A maior parte dos trabalhadores portugueses que permanecerão na base das Lajes já foi colocada em lugares deixados vagos durante a redução do contingente norte-americano, mas mais de 100 continuam a ter dúvidas sobre o posto que irão ocupar.

Desde o dia 11 de setembro já deixaram a base das Lajes, na ilha Terceira, cerca de 140 trabalhadores portugueses, que assinaram rescisões por mútuo acordo, com direito a indemnizações e nalguns casos acesso à reforma.

As saídas ocorrem de forma faseada, de 15 em 15 dias, e até março deverão deixar a infraestrutura militar no concelho da Praia da Vitória, nos Açores, perto de 420 funcionários portugueses, mas cerca de 370 optaram por continuar a trabalhar na base das Lajes.

Pelas contas da Comissão Representativa dos Trabalhadores (CRT), que não tem números oficiais, mais de 250 trabalhadores terão sido recolocados diretamente nos postos deixados vagos, mas segue-se agora um processo "complexo e moroso".

"O objetivo da CRT é que ao chegar ao fim do processo todos os trabalhadores que queiram continuar a trabalhar na base das Lajes assim o possam fazer, que não haja despedimentos involuntários", salientou, em declarações à Lusa, o presidente da CRT, Bruno Nogueira.
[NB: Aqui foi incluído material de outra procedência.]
/-- The edges of the ranges of R86. -/
theorem test_decode_reserved :
    decode 0x000000 = .error .opcode ∧ decode 0x0F0000 = .error .opcode ∧
      decode 0x120000 = .error .opcode ∧ decode 0xFFFFFF = .error .opcode ∧
      decode 0x010001 = .error .formatZOperand ∧ decode 0x04FF00 = .error .formatZOperand ∧
      decode 0x100001 = .error .formatAData := by decide

/-! ## One step of each command -/

/-- R24 and R120: `INIT` offered at `IDLE` clears `OK` and begins with `T.begin`. -/
theorem test_init_accepted :
    step ({ State.reset with ok := true }.withFetchWord 24 0x010000) =
      .next { State.reset with cmd := 0x010000, busy := true, pc := .init .begin } := by rfl

/-- V-I: identity 0xFF raises `DeviceNotFound`, `RB` kept (R121). -/
theorem test_init_wrong_device :
    exec .init { at_ .init (.init .check) with rb := 0xFF } =
      .next { State.reset with cmd := 0x010000, rb := 0xFF, err := 1, done := true } := by rfl

/-- R131: `GETP`'s ARM writes `CW_ARM_BAR`, with the reference value 0x39 (R5). -/
theorem test_getp_arm_word :
    exec .getp (at_ .getp (.getp (.arm .three)) [.ok (bytes 0 0 0)]) =
      .next { at_ .getp (.getp (.arm .four)) with trace := [⟨.write 0x39, .ok []⟩] } := by rfl

/-- R152: 0x62, 0xF3, 0x40 gives 101325.0. -/
theorem test_getp_convert :
    exec .getp { at_ .getp (.getp (.meas .convert)) with acc := 0x62F340 } =
      .next { at_ .getp (.getp (.meas .done)) with acc := 0x62F340, res := 0x47C5E680 } := by rfl

/-- R131: `GETA`'s ARM writes the same word as `INIT`, 0x3B. -/
theorem test_geta_arm_word :
    exec .geta (at_ .geta (.geta (.arm .three)) [.ok (bytes 0 0 0)]) =
      .next { at_ .geta (.geta (.arm .four)) with trace := [⟨.write 0x3B, .ok []⟩] } := by rfl

/-- R136: 0xFE, 0xD4, 0x80 gives -299.5, bits 0xC395C000. -/
theorem test_geta_convert_negative :
    exec .geta { at_ .geta (.geta (.meas .convert)) with acc := 0xFED480 } =
      .next { at_ .geta (.geta (.meas .done)) with acc := 0xFED480, res := 0xC395C000 } := by rfl

/-- R137, C2: `GETT` has no ARM; its first call opens a status read. -/
theorem test_gett_has_no_arm :
    exec .gett State.reset =
      .next { State.reset with cmd := 0x040000, busy := true, pc := .gett (.poll .one) } := by rfl

/-- R155: 0xE7, 0x00 gives 231.0, not -25.0. -/
theorem test_gett_not_sign_extended :
    exec .gett { at_ .gett (.gett .convert) with acc := 0xE700 } =
      .next { at_ .gett (.gett .done) with acc := 0xE700, res := 0x43670000 } := by rfl

/-- R103's example: the identity byte 0xC4 read from 0x0C is latched in `RB`. -/
theorem test_rdreg_latches :
    exec (.rdreg 0x0C) (at_ (.rdreg 0x0C) (.rdreg (.xfer .four)) [.ok (bytes 0xC4 0x11 0x22)]) =
      .next { at_ (.rdreg 0x0C) (.rdreg .finish) with
        rb := 0xC4, trace := [⟨.read 0x60 .one, .ok [0xC4]⟩] } := by rfl

/-- V-E: a bus error at the address phase ends the run at once, whatever the error (R105, R172). -/
theorem test_rdreg_bus_error (e : TErr) :
    exec (.rdreg 0x0C) (at_ (.rdreg 0x0C) (.rdreg (.xfer .one)) [.err e]) =
      .next { State.reset with
        cmd := 0x100C00, err := 2, terr := e, done := true,
        trace := [⟨.start 0x60, .err e⟩] } := by rfl

/-- R104's example: the register address goes out first, then the data. -/
theorem test_wrreg_address :
    exec (.wrreg 0x13 0x07) (at_ (.wrreg 0x13 0x07) (.wrreg (.xfer .two)) [.ok (bytes 0 0 0)]) =
      .next { at_ (.wrreg 0x13 0x07) (.wrreg (.xfer .three)) with
        trace := [⟨.write 0x13, .ok []⟩] } := by rfl

/-- R104: the transaction of a write ends with `T.end(0)`. -/
theorem test_wrreg_end :
    exec (.wrreg 0x13 0x07) (at_ (.wrreg 0x13 0x07) (.wrreg (.xfer .four)) [.ok (bytes 0 0 0)]) =
      .next { at_ (.wrreg 0x13 0x07) (.wrreg .finish) with
        trace := [⟨.endTx false, .ok []⟩] } := by rfl

/-- V-E2: a reserved word with `INIT`'s operation code clears `OK` all the same (R24, R173). -/
theorem test_reserved_init_word :
    step { offered 0x010001 with ok := true } =
      .next { State.reset with cmd := 0x010001, err := 3, done := true } := by rfl

/-! ## Witnesses: encoding -/

theorem witness_DecodeOfEncode :
    Instr.init.wellFormed = true ∧ (Instr.rdreg 0xFF).wellFormed = true ∧
      (Instr.wrreg 0x00 0xFF).wellFormed = true := by decide

theorem witness_EncodeOfDecode : decode 0x11FF00 = .ok (.wrreg 0xFF 0x00) := by decide

theorem witness_DecodeFollowsOpcodeMap :
    (⟨"RDREG", 0x100000, 0xFF00FF⟩ : OpcodeRow) ∈ opcodeMap ∧
      OpcodeRow.selects ⟨"RDREG", 0x100000, 0xFF00FF⟩ 0x10FF00 = true ∧
      (∀ r ∈ opcodeMap, r.selects 0x10FF01 = false) := by decide

/-! ## Witnesses: the step -/

theorem witness_StepRunsDecodedCommand_offered :
    (offered 0x11FF00).resetReq = false ∧ (offered 0x11FF00).pc = .idle ∧
      (offered 0x11FF00).port = [0x11FF00] ∧ decode 0x11FF00 = .ok (.wrreg 0xFF 0x00) := by decide

theorem witness_StepRunsDecodedCommand_running :
    (at_ (.rdreg 0xFF) (.rdreg .finish)).Undisturbed ∧
      (at_ (.rdreg 0xFF) (.rdreg .finish)).pc.running (at_ (.rdreg 0xFF) (.rdreg .finish)).cmd =
        some (.rdreg 0xFF) ∧
      decode (at_ (.rdreg 0xFF) (.rdreg .finish)).cmd = .ok (.rdreg 0xFF) :=
  ⟨⟨rfl, rfl, rfl⟩, by decide, by decide⟩

theorem witness_StepRunsDecodedCommand_waiting :
    State.reset.resetReq = false ∧ State.reset.pc = .idle ∧ State.reset.port = [] := by decide

theorem witness_AcceptanceLatchesCommand : State.reset.pc = .idle := by decide

theorem witness_AcceptanceGoesToFirstStep :
    State.reset.pc = .idle ∧ exec .gett State.reset =
      .next { State.reset with cmd := 0x040000, busy := true, pc := .gett (.poll .one) } :=
  ⟨rfl, rfl⟩

theorem witness_ReservedWordRaisesIllegalCommand :
    (offered 0x01FF00).resetReq = false ∧ (offered 0x01FF00).pc = .idle ∧
      (offered 0x01FF00).port = [0x01FF00] ∧
      (∀ r ∈ opcodeMap, r.selects 0x01FF00 = false) := by decide

theorem witness_OfferedWordWaitsWhileRunning :
    ({ at_ .gett (.gett .done) with port := [0x010000] } : State).resetReq = false ∧
      ({ at_ .gett (.gett .done) with port := [0x010000] } : State).pc ≠ .idle ∧
      step { at_ .gett (.gett .done) with port := [0x010000] } =
        .next { State.reset with cmd := 0x040000, done := true, port := [0x010000] } :=
  ⟨rfl, by decide, rfl⟩

theorem witness_OtherCommandNotAccepted :
    (at_ .gett (.gett .done)).pc.running (at_ .gett (.gett .done)).cmd = some .gett ∧
      (Instr.rdreg 0x00).mnemonic ≠ Instr.gett.mnemonic := by decide

/-- A use by another agent now, and one that has ended, each with and without a reset requested. -/
theorem witness_ForeignUseRefused (r : Bool) :
    ({ at_ .gett (.gett .test) with foreignUse := true, resetReq := r } : State).pc ≠ .idle ∧
      ({ at_ .gett (.gett .test) with foreignUse := true, resetReq := r } : State).foreignUse =
        true ∧
      ({ at_ .gett (.gett .test) with disturbed := true, resetReq := r } : State).disturbed =
        true := by
  cases r <;> decide

/-- Another agent's use that begins and ends between two steps. -/
theorem witness_DisturbanceIsNotForgotten :
    (at_ .getp (.getp (.meas .test))).pc ≠ .idle ∧
      (([HostMove.setForeignUse false].foldl (fun u m => m.apply u)
        ((HostMove.setForeignUse true).apply (at_ .getp (.getp (.meas .test))))).resetReq = false) ∧
      (([HostMove.setForeignUse false].foldl (fun u m => m.apply u)
        ((HostMove.setForeignUse true).apply (at_ .getp (.getp (.meas .test))))).foreignUse =
          false) := by decide

theorem witness_ResetActionAbandonsRun :
    ({ at_ .gett (.gett (.read .two)) with
        resetReq := true, inFlight := some (.write 0x04) } : State).resetReq = true := by decide

/-! ## Witnesses: invariants -/

/-- `GETP` about to convert the largest burst, the pressure bit seen. -/
def converting : State :=
  { at_ .getp (.getp (.meas .convert)) with rb := 0x04, acc := 0xFFFFFF }

/-- `RDREG 0x0C` after `T.end(1)`, its read called and not yet returned. -/
def holding : State :=
  { at_ (.rdreg 0x0C) (.rdreg (.xfer .four)) with
    trace := [⟨.start 0x60, .ok []⟩, ⟨.write 0x0C, .ok []⟩, ⟨.endTx true, .ok []⟩]
    inFlight := some (.read 0x60 .one) }

theorem reference_legal : LegalParams referenceParams :=
  ⟨by decide, by decide, by decide, by decide, by decide⟩

theorem converting_inv : Invariant converting where
  busy_iff := by decide
  running_flags := by decide
  fresh_flags := by decide
  running_cmd := fun i h => by cases h; decide
  init_ok := fun st h => by cases h
  init_identity := fun st h => by cases h
  read_after_ready := fun q m h _ => by cases h; decide
  acc_bound := fun q h => by cases h; decide
  in_flight := fun c h => by cases h
  disturbed_run := by decide
  foreign_disturbs := by decide
  trace_phase := ⟨.free, rfl, .inl rfl⟩
  legal_params := reference_legal

theorem holding_inv : Invariant holding where
  busy_iff := by decide
  running_flags := by decide
  fresh_flags := by decide
  running_cmd := fun i h => by cases h; decide
  init_ok := fun st h => by cases h
  init_identity := fun st h => by cases h
  read_after_ready := fun q m h => by cases h
  acc_bound := fun q h => by cases h
  in_flight := fun c h => by cases h; rfl
  disturbed_run := by decide
  foreign_disturbs := by decide
  trace_phase := ⟨.held, rfl, .inl rfl⟩
  legal_params := reference_legal

theorem reset_reachable : Reachable State.reset :=
  .initial ⟨reference_legal, 0, 0, 0, 0, TErr.first, 0, rfl⟩

theorem witness_StepKeepsInvariant :
    Invariant converting ∧
      step converting =
        .next { converting with res := 0x487FFFF0, pc := .getp (.meas .done) } :=
  ⟨converting_inv, rfl⟩

theorem witness_HostMovesKeepInvariant :
    Invariant holding ∧
      HostMove.requestReset.apply holding = { holding with resetReq := true } :=
  ⟨holding_inv, rfl⟩

/-- A running state is reachable: a word is offered to the machine after reset and accepted. -/
theorem witness_BusyExactlyWhileRunning :
    Reachable { State.reset with cmd := 0x040000, busy := true, pc := .gett (.poll .one) } :=
  .step (.host reset_reachable (.drivePort [0x040000])) rfl

/-- A reachable state with a call in its trace, made by the step `GETT.POLL.0`. -/
theorem witness_TracesAreMadeOfShapes :
    Reachable
      { State.reset with
        cmd := 0x040000, busy := true, pc := .gett (.poll .two)
        trace := [⟨.start 0x60, .ok []⟩] } :=
  .step (.host witness_BusyExactlyWhileRunning (.scriptAnswers [.ok (bytes 0 0 0)])) rfl

theorem witness_HeldBusOnlyReads :
    Invariant holding ∧ holding.pc.opens = false ∧ tracePhase holding.trace = some .held :=
  ⟨holding_inv, rfl, rfl⟩

/-! ## Witnesses: calls -/

theorem witness_OkAnswerCompletesTheNamedCall :
    (at_ .init (.init .begin) [.ok (bytes 1 2 3)]).Undisturbed ∧
      (at_ .init (.init .begin) [.ok (bytes 1 2 3)]).nextCall = some .begin ∧
      (∀ ms, Call.begin ≠ .sleep ms) ∧
      (at_ .init (.init .begin) [.ok (bytes 1 2 3)]).answers = [.ok (bytes 1 2 3)] :=
  ⟨⟨rfl, rfl, rfl⟩, rfl, by simp, rfl⟩

theorem witness_OkAnswerCompletesTheNamedCall_sleep :
    ({ at_ .gett (.gett .sleep) with wakes := [true] } : State).Undisturbed ∧
      (at_ .gett (.gett .sleep)).pc.measuring = some (.temperature, .sleep) ∧
      ({ at_ .gett (.gett .sleep) with wakes := [true] } : State).wakes = [true] :=
  ⟨⟨rfl, rfl, rfl⟩, rfl, rfl⟩

/-- At READ.0, whose step has cleared `ACC`, and at the last call of a write. -/
theorem witness_BusErrorEndsTheRun :
    ((at_ .gett (.gett (.read .one)) [.err TErr.first]).Undisturbed ∧
      (at_ .gett (.gett (.read .one)) [.err TErr.first]).nextCall = some (.start 0x60) ∧
      (∀ ms, Call.start 0x60 ≠ .sleep ms) ∧
      (at_ .gett (.gett (.read .one)) [.err TErr.first]).answers = [.err TErr.first]) ∧
    ((at_ (.wrreg 1 2) (.wrreg (.xfer .four)) [.err TErr.first]).Undisturbed ∧
      (at_ (.wrreg 1 2) (.wrreg (.xfer .four)) [.err TErr.first]).nextCall = some (.endTx false) ∧
      (∀ ms, Call.endTx false ≠ .sleep ms) ∧
      (at_ (.wrreg 1 2) (.wrreg (.xfer .four)) [.err TErr.first]).answers = [.err TErr.first]) :=
  ⟨⟨⟨rfl, rfl, rfl⟩, rfl, by simp, rfl⟩, ⟨⟨rfl, rfl, rfl⟩, rfl, by simp, rfl⟩⟩

theorem witness_PendingCallBlocks :
    (at_ (.rdreg 9) (.rdreg (.xfer .two)) [.pending]).Undisturbed ∧
      (at_ (.rdreg 9) (.rdreg (.xfer .two)) [.pending]).nextCall = some (.write 9) ∧
      (∀ ms, Call.write 9 ≠ .sleep ms) ∧
      (at_ (.rdreg 9) (.rdreg (.xfer .two)) [.pending]).answers = [.pending] :=
  ⟨⟨rfl, rfl, rfl⟩, rfl, by simp, rfl⟩

theorem witness_PendingCallBlocks_sleep :
    ({ at_ .getp (.getp (.meas .sleep)) with wakes := [false] } : State).Undisturbed ∧
      (at_ .getp (.getp (.meas .sleep))).pc.measuring = some (.pressure, .sleep) ∧
      ({ at_ .getp (.getp (.meas .sleep)) with wakes := [false] } : State).wakes = [false] :=
  ⟨⟨rfl, rfl, rfl⟩, rfl, rfl⟩

theorem witness_AtMostOneCallPerStep :
    Invariant { holding with answers := [.ok (bytes 0xC4 0 0)] } ∧
      step { holding with answers := [.ok (bytes 0xC4 0 0)] } =
        .next { holding with
          rb := 0xC4, inFlight := none, pc := .rdreg .finish
          trace := holding.trace ++ [⟨.read 0x60 .one, .ok [0xC4]⟩] } :=
  ⟨{ holding_inv with }, rfl⟩

/-! ## Witnesses: which steps write a register -/

theorem witness_OnlyConvertWritesRes :
    converting.resetReq = false ∧
      step converting = .next { converting with res := 0x487FFFF0, pc := .getp (.meas .done) } ∧
      (0x487FFFF0 : Word) ≠ converting.res :=
  ⟨rfl, rfl, by decide⟩

/-- READ.0 clears an old `ACC`, even when its call has not returned. -/
theorem witness_OnlyReadWritesAcc_cleared :
    step { at_ .gett (.gett (.read .one)) [.pending] with acc := 1 } =
        .next { at_ .gett (.gett (.read .one)) with inFlight := some (.start 0x60) } ∧
      (0 : Word) ≠ 1 :=
  ⟨rfl, by decide⟩

/-- READ.3 assembles the largest two bytes. -/
theorem witness_OnlyReadWritesAcc_assembled :
    step (at_ .gett (.gett (.read .four)) [.ok (bytes 0xFF 0xFF 0x01)]) =
        .next { at_ .gett (.gett .convert) with
          acc := 0xFFFF, trace := [⟨.read 0x60 .two, .ok [0xFF, 0xFF]⟩] } ∧
      (0xFFFF : Word) ≠ 0 :=
  ⟨rfl, by decide⟩

theorem witness_OnlyByteReadsWriteRb :
    step (at_ .geta (.geta (.meas (.poll .four))) [.ok (bytes 0xFF 0 0)]) =
        .next { at_ .geta (.geta (.meas .test)) with
          rb := 0xFF, trace := [⟨.read 0x60 .one, .ok [0xFF]⟩] } ∧
      (0xFF : Byte) ≠ 0 :=
  ⟨rfl, by decide⟩

theorem witness_OnlyBusErrorWritesTerr (e : TErr) :
    (at_ .init (.init .begin) [.err e]).resetReq = false ∧
      step (at_ .init (.init .begin) [.err e]) =
        .next { State.reset with
          cmd := 0x010000, err := 2, terr := e, done := true, trace := [⟨.begin, .err e⟩] } :=
  ⟨rfl, rfl⟩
Na passada segunda-feira, abriu um concurso interno para o preenchimento de 170 vagas, decorrendo as inscrições até sexta-feira. No entanto, segundo Bruno Nogueira, todos os trabalhadores podem concorrer, mesmo aqueles que, já tendo sido colocados diretamente, procuram uma vaga melhor.
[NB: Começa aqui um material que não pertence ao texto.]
-- ==== Sys2Proof/Word.lean ====
section
/-! DEFINITION.  The word types of the block: bytes, 32-bit registers (00_scope R14) and the 256-bit
sliver word (02_hypervector_algebra R54). -/

namespace Sys2Proof

abbrev Byte := BitVec 8

/-- A BAR0 register or a Flint word. -/
abbrev Word := BitVec 32

/-- A 64-bit quantity of R22. -/
abbrev Word64 := BitVec 64

/-- 256 consecutive dimensions of a hypervector (R54). -/
abbrev Sliver := BitVec 256

/-- A 64-byte ring slot: a descriptor or a record (R421). -/
abbrev Slot := BitVec 512

end Sys2Proof
end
Os trabalhadores que aceitaram assinar rescisões por mútuo acordo tinham, na sua maioria, carreiras longas e ocupavam cargos que exigiam qualificações mais elevadas.

Entre os trabalhadores que não foram colocados diretamente há alguma "ansiedade", até porque há o risco de terem qualificações abaixo das necessidades exigidas nas vagas deixadas livres.

Ainda assim, Bruno Nogueira disse acreditar que existe "boa vontade" por parte dos norte-americanos para integrar todos os funcionários.

"Há esforços que estão ser feitos da parte diplomática, do Governo Regional, do Governo da República e da CRT, no sentido de ajustar algumas estratégias."


Só depois de conhecido o resultado do primeiro concurso de colocações será possível começar a avaliar as necessidades de trabalhadores qualificados e a eventual possibilidade de formação de alguns funcionários.

Na última reunião da Comissão Bilateral Permanente entre Portugal e os Estados Unidos da América (EUA), que ocorreu em Washington, a 16 de junho, os norte-americanos comprometeram-se a alargar de 378 para 405 o número de vagas a manter para trabalhadores portugueses na base das Lajes.

Se até março saírem, de facto, 420 funcionários, com rescisões por mútuo acordo, e se forem integrados os 370 funcionários restantes, ficam ainda por preencher 35 vagas.

Segundo Bruno Nogueira, só quando se completar também a redução de militares será possível avaliar as necessidades de funcionários portugueses e perceber se as 405 vagas propostas pelos Estados Unidos serão suficientes para colmatar as necessidades.

Os militares norte-americanos estão a deixar a base das Lajes também de forma gradual, à medida que vão terminando as suas comissões, estando previstos maiores fluxos de saídas em fevereiro e junho de 2016. O efetivo vai passar 650 para 165 militares.

Quanto às vagas para trabalhadores portugueses que poderão ficar por preencher, depois de concluído o processo de redução, Bruno Nogueira lembrou que a infraestrutura já teve muitos funcionários temporários, que já têm formação e experiência.

Esta sexta-feira volta a deixar a base das Lajes um grupo de trabalhadores que assinaram rescisões por mútuo acordo, mas a CRT não tem informações sobre o número concreto.